-- ==== Sys2Proof/Machine/Tasks.lean ====
section
/-!
DEFINITION. The life of a task (R285-R302): insertion, pop, the timetable, the phase timer, RETIRE and REST, the end of a clk for a
bank, held log entries, and the release of fault-queue entries (R234).
-/

namespace Sys2Proof.Machine

/-! ### RETIRE and REST (R209, R296) -/

/-- The strand stays at its RETIRE bundle while the end of the task goes on. -/
def State.beginEnd (s : State) (e : Ending) : State :=
  s.modBk fun b => { b with go := some s.cur.pc, task := b.task.map fun t => { t with ending := some e } }

/-- RETIRE (R296) -/
def execRetire (g : Guard) (s : State) : Host.Outcome State Fault Refusal :=
  s.guarded g (s.forbid 0x4C true true true (.ok (s.beginEnd {})))
/-- RETIRE.FAIL (R296) -/
def execRetireFail (g : Guard) (cause : BitVec 8) (s : State) : Host.Outcome State Fault Refusal :=
  s.guarded g (s.forbid 0x4C true true true (.ok (s.beginEnd { fail := some cause.toNat })))
/-- RETIRE.REQUEUE (R296) -/
def execRetireRequeue (g : Guard) (s : State) : Host.Outcome State Fault Refusal :=
  s.guarded g (s.forbid 0x4C true true true (.ok (s.beginEnd { requeue := true })))
/-- REST (R209) -/
def execRest (g : Guard) (s : State) : Host.Outcome State Fault Refusal :=
  s.guarded g (s.forbid 0x4D true true true (.ok (s.beginEnd { rest := true })))

def State.setEnding (s : State) (c p : Nat) (e : Ending) : State :=
  s.modBank c p fun b => { b with task := b.task.map fun t => { t with ending := some e } }

/-- Failures reported while the end goes on (R296, R300, R301): an uncorrectable error rolls a guarded task back, and fails the waiting
records that a task without its guard named; any other cause ends the task FAILED with it. -/
def State.endCauses (s : State) (c p : Nat) (e : Ending) : State :=
  let b := s.bank c p
  match b.async, b.task with
  | t :: ts, some k =>
    if t.code = 0x18 ∧ b.guarded then s.rollback c p
    else
      let dep := t.code == 0x18 && b.status 9
      let s := if dep then s.failNamed c p k else s
      (s.modBank c p fun b => { b with async := ts }).setEnding c p { e with cause := e.cause.orElse (fun _ => some t.code), dep := e.dep || dep }
  | _, _ => s

/-- Nothing of the strand is in flight: results, accesses, deliveries, operations to be sent again (R256, R296). -/
def Bank.endQuiet (b : Bank) : Bool := b.flight.isEmpty && b.accs.isEmpty && b.pend.isEmpty && b.resend.isEmpty && b.async.isEmpty
/-- The same, but for accesses that only staged work holds back, which can perform once it is let go (log 69). -/
def Bank.endHeld (b : Bank) : Bool :=
  b.flight.isEmpty && b.resend.isEmpty && b.async.isEmpty && !b.staged.isEmpty
    && b.accs.all (fun a => a.st == .queued && ((a.kind.marker && !a.sc) || !b.mayPerform a))
    && b.pend.all (fun r => b.accs.any (fun a => a.dest == some r))

/-- The last steps of an end (R296): STATE and log entry, the position, the requeue, the rest request. -/
def State.endFinish (s : State) (c p : Nat) (t : Task) (e : Ending) : State :=
  let cause := e.cause.orElse fun _ => e.fail
  let s := if e.dep then s.depFail t.ctx t.named else s
  let s := s.finish c p (if cause.isSome then 4 else if e.requeue then 5 else 3) (cause.getD 0) t.logFlags
  let s := if e.requeue ∧ cause.isNone then s.push .recordInsert { va := t.va, pa := t.pa, ctx := t.ctx, how := .requeue } else s
  if e.rest then s.modCluster (clusterOf c) fun k => { k with rest := true } else s

/-- One clk of an end under way, at the end of the clk (R296). -/
def State.endStep (s : State) (c p : Nat) : State :=
  match (s.bank c p).task with
  | none => s
  | some t =>
    match t.ending with
    | none => s
    | some e =>
      if e.phase = 0 then (s.releaseBound c p false).setEnding c p { e with phase := 1 }
      else
        let s := (s.parkFailed c p).endCauses c p e
        match (s.bank c p).task with
        | none => s
        | some t =>
          let e := t.ending.getD e
          let s := s.modBank c p (·.tidy)
          let b := s.bank c p
          let m := ((s.core c).mq ++ (s.core c).mrun).any (fun m => m.uid == t.uid)
          if b.endQuiet = false ∧ (e.phase ≠ 1 ∨ b.endHeld = false) then s
          else if e.phase = 1 then
            if b.guarded ∧ (e.fail.isSome ∨ e.requeue = true) then s.rollback c p
            else
              let s := s.modBank c p fun b => b.release.mergeHeld.putStatus 10 false
              s.setEnding c p { e with phase := 2 }
          else if b.copies.isEmpty && b.deferred.isEmpty && !m then s.endFinish c p t e
          else s

/-! ### The end of a clk (R15, R16, R20, R211, R294) -/

/-- The non-volatile copy at a quiet boundary (R211): no exposed result in flight, no register pending. -/
def Bank.snapshot (b : Bank) : Bank :=
  if b.task.isSome && b.flight.isEmpty && b.pend.isEmpty then
    { b with nv := some ⟨b.s, b.wbase, b.a, b.p, b.pc, b.csr, b.owed, b.spec, b.shadow, b.gmem, b.winKept⟩ }
  else b

/-- EXPOSED_RESULT_LANDS: operands core, pos. Results due land in issue order; PHCNT counts the clk unless the strand is parked or the
pipeline frozen (R99, R294); an end under way takes its next step. -/
def execExposedResultLands (s : State) : Host.Outcome State Fault Refusal :=
  let c := s.ev.core
  let p := s.ev.pos
  let s := if (s.bank c p).task.isNone || s.isParked c p || s.isFrozen c then s
    else s.modBank c p fun b => b.putCsr 0x028 (BitVec.ofNat 64 (min ((b.csrAt 0x028).toNat + 1) 0xFFFFFFFF))
  .next (((s.landShared c).landDue c p).endStep c p)

/-- NV_SNAPSHOT (R211): operands core, pos. A cluster without power keeps the copies of the last quiet boundaries until its tasks have
resumed. -/
def execNvSnapshot (s : State) : Host.Outcome State Fault Refusal :=
  if (s.cluster (clusterOf s.ev.core)).power = .on then .next (s.modBank s.ev.core s.ev.pos fun b => b.snapshot) else .next s

/-! ### Insertion (R286) -/

/-- RECORD_INSERT: operands va, pa, ctx, how. A record of a terminated context sets DEAD for SPAWN and NBAD for NOTIFY; so does any
refusal for NOTIFY (R338). -/
def execRecordInsert (s : State) : Host.Outcome State Fault Refusal :=
  let e := s.ev
  match s.insertRec e.va e.pa e.ctx, e.how with
  | (s, .ok), _ => .next s
  | (s, .dead), .spawn => .next (s.schedNote (homeDie e.pa) 3 e.va)
  | (s, _), .notify w => .next (s.modWorld w fun x => { x with nbad := true })
  | (s, _), _ => .next s

/-! ### The pop (R290-R293) -/

/-- A record as the scheduler reads it at its pop (R285). -/
structure Popped where
  code : Addr
  dict : Addr
  frame : Addr
  arg : Nat
  deriving DecidableEq, Repr

def State.readRec (s : State) (pa : Nat) : Popped :=
  let v := s.memNat pa 64
  ⟨BitVec.ofNat 80 (bitsOf v 0 80), BitVec.ofNat 80 (bitsOf v 80 80), BitVec.ofNat 80 (bitsOf v 160 80), bitsOf v 464 48⟩

/-- The tasks of a core, in its positions and its shadow bank. -/
def Core.tasks (x : Core) : List Task := [0, 1, 2, 3, 4].filterMap (fun p => (x.bank p).task)

/-- Whether a range of vector registers meets none that a task of the core holds. -/
def Core.vectorsFree (x : Core) (base n : Nat) : Bool :=
  x.tasks.all (fun t => t.vregs = 0 || decide (8 * base + n ≤ 8 * t.vbase) || decide (8 * t.vbase + t.vregs ≤ 8 * base))
def Core.semsFree (x : Core) (base n : Nat) : Bool :=
  x.tasks.all (fun t => t.sems = 0 || decide (base + n ≤ t.semBase) || decide (t.semBase + t.sems ≤ base))

/-- The lowest VBASE.BASE, and the lowest SEMBASE.BASE, that fit (R290). -/
def Core.fitVectors (x : Core) (n : Nat) : Option Nat :=
  (List.range 256).find? (fun b => decide (8 * b + n ≤ 2048) && (n = 0 || x.vectorsFree b n))
def Core.fitSems (x : Core) (n : Nat) : Option Nat :=
  (List.range 256).find? (fun b => decide (b + n ≤ 255) && (n = 0 || x.semsFree b n))

/-- The frames of a pop, in the order of R290. -/
def State.pickFrames (s : State) (c ctx n : Nat) : List Nat :=
  let x := s.core c
  let granted (f : Nat) : Bool := x.tasks.any (fun t => bitOf t.frames f)
  let all := List.range 16
  let a := all.filter (fun f => x.owns f ctx)
  let b := all.filter (fun f => (s.ctx ctx).saved.contains (c, f))
  ((a ++ b ++ all.filter (fun f => !granted f) ++ all.filter granted).eraseDups).take n

/-- DLEN as the 16 bytes at DICT hold it, or the failure of their read (R290); none where a refresh or a peer delays the read. -/
def State.readDlen (s : State) (c ctx : Nat) (user : Bool) (dict : Addr) : DictRead Nat :=
  match s.dictAt c ctx user dict 16 with
  | (s, .bytes bs) => (s, .ok (dlenOf bs))
  | (s, .trap t) => (s, .error (some t))
  | (s, _) => (s, .error none)

/-- Whether the dictionary of a record fits into the store of 4,096 entries (R290). -/
def State.dictFits (s : State) (c ctx : Nat) (r : Popped) : Bool :=
  let user := (s.ctx ctx).mode % 2 = 0
  match (s.readDlen c ctx user r.dict).2 with
  | .error _ => true
  | .ok n =>
    let mine := (ctx, (r.code >>> 64).setWidth 64, (r.dict.setWidth 64 + 16 : Word), BitVec.ofNat 64 n)
    let l := ((s.core c).dictionaries ++ [mine]).eraseDups
    decide ((l.map (fun d => d.2.2.2.toNat)).sum ≤ 4096)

--- EXERCISE INSTRUCTIONS ---
Look through the entries above and quote exactly the lines from the line with "RETIRE.REQUEUE (R296) -/" to the line with "let s := s.finish", counting both of those lines.

--- WRITTEN RESPONSE ---
/-- RETIRE.REQUEUE (R296) -/
def execRetireRequeue (g : Guard) (s : State) : Host.Outcome State Fault Refusal :=
  s.guarded g (s.forbid 0x4C true true true (.ok (s.beginEnd { requeue := true })))
/-- REST (R209) -/
def execRest (g : Guard) (s : State) : Host.Outcome State Fault Refusal :=
  s.guarded g (s.forbid 0x4D true true true (.ok (s.beginEnd { rest := true })))

def State.setEnding (s : State) (c p : Nat) (e : Ending) : State :=
  s.modBank c p fun b => { b with task := b.task.map fun t => { t with ending := some e } }

/-- Failures reported while the end goes on (R296, R300, R301): an uncorrectable error rolls a guarded task back, and fails the waiting
records that a task without its guard named; any other cause ends the task FAILED with it. -/
def State.endCauses (s : State) (c p : Nat) (e : Ending) : State :=
  let b := s.bank c p
  match b.async, b.task with
  | t :: ts, some k =>
    if t.code = 0x18 ∧ b.guarded then s.rollback c p
    else
      let dep := t.code == 0x18 && b.status 9
      let s := if dep then s.failNamed c p k else s
      (s.modBank c p fun b => { b with async := ts }).setEnding c p { e with cause := e.cause.orElse (fun _ => some t.code), dep := e.dep || dep }
  | _, _ => s

/-- Nothing of the strand is in flight: results, accesses, deliveries, operations to be sent again (R256, R296). -/
def Bank.endQuiet (b : Bank) : Bool := b.flight.isEmpty && b.accs.isEmpty && b.pend.isEmpty && b.resend.isEmpty && b.async.isEmpty
/-- The same, but for accesses that only staged work holds back, which can perform once it is let go (log 69). -/
def Bank.endHeld (b : Bank) : Bool :=
  b.flight.isEmpty && b.resend.isEmpty && b.async.isEmpty && !b.staged.isEmpty
    && b.accs.all (fun a => a.st == .queued && ((a.kind.marker && !a.sc) || !b.mayPerform a))
    && b.pend.all (fun r => b.accs.any (fun a => a.dest == some r))

/-- The last steps of an end (R296): STATE and log entry, the position, the requeue, the rest request. -/
def State.endFinish (s : State) (c p : Nat) (t : Task) (e : Ending) : State :=
  let cause := e.cause.orElse fun _ => e.fail
  let s := if e.dep then s.depFail t.ctx t.named else s
  let s := s.finish c p (if cause.isSome then 4 else if e.requeue then 5 else 3) (cause.getD 0) t.logFlags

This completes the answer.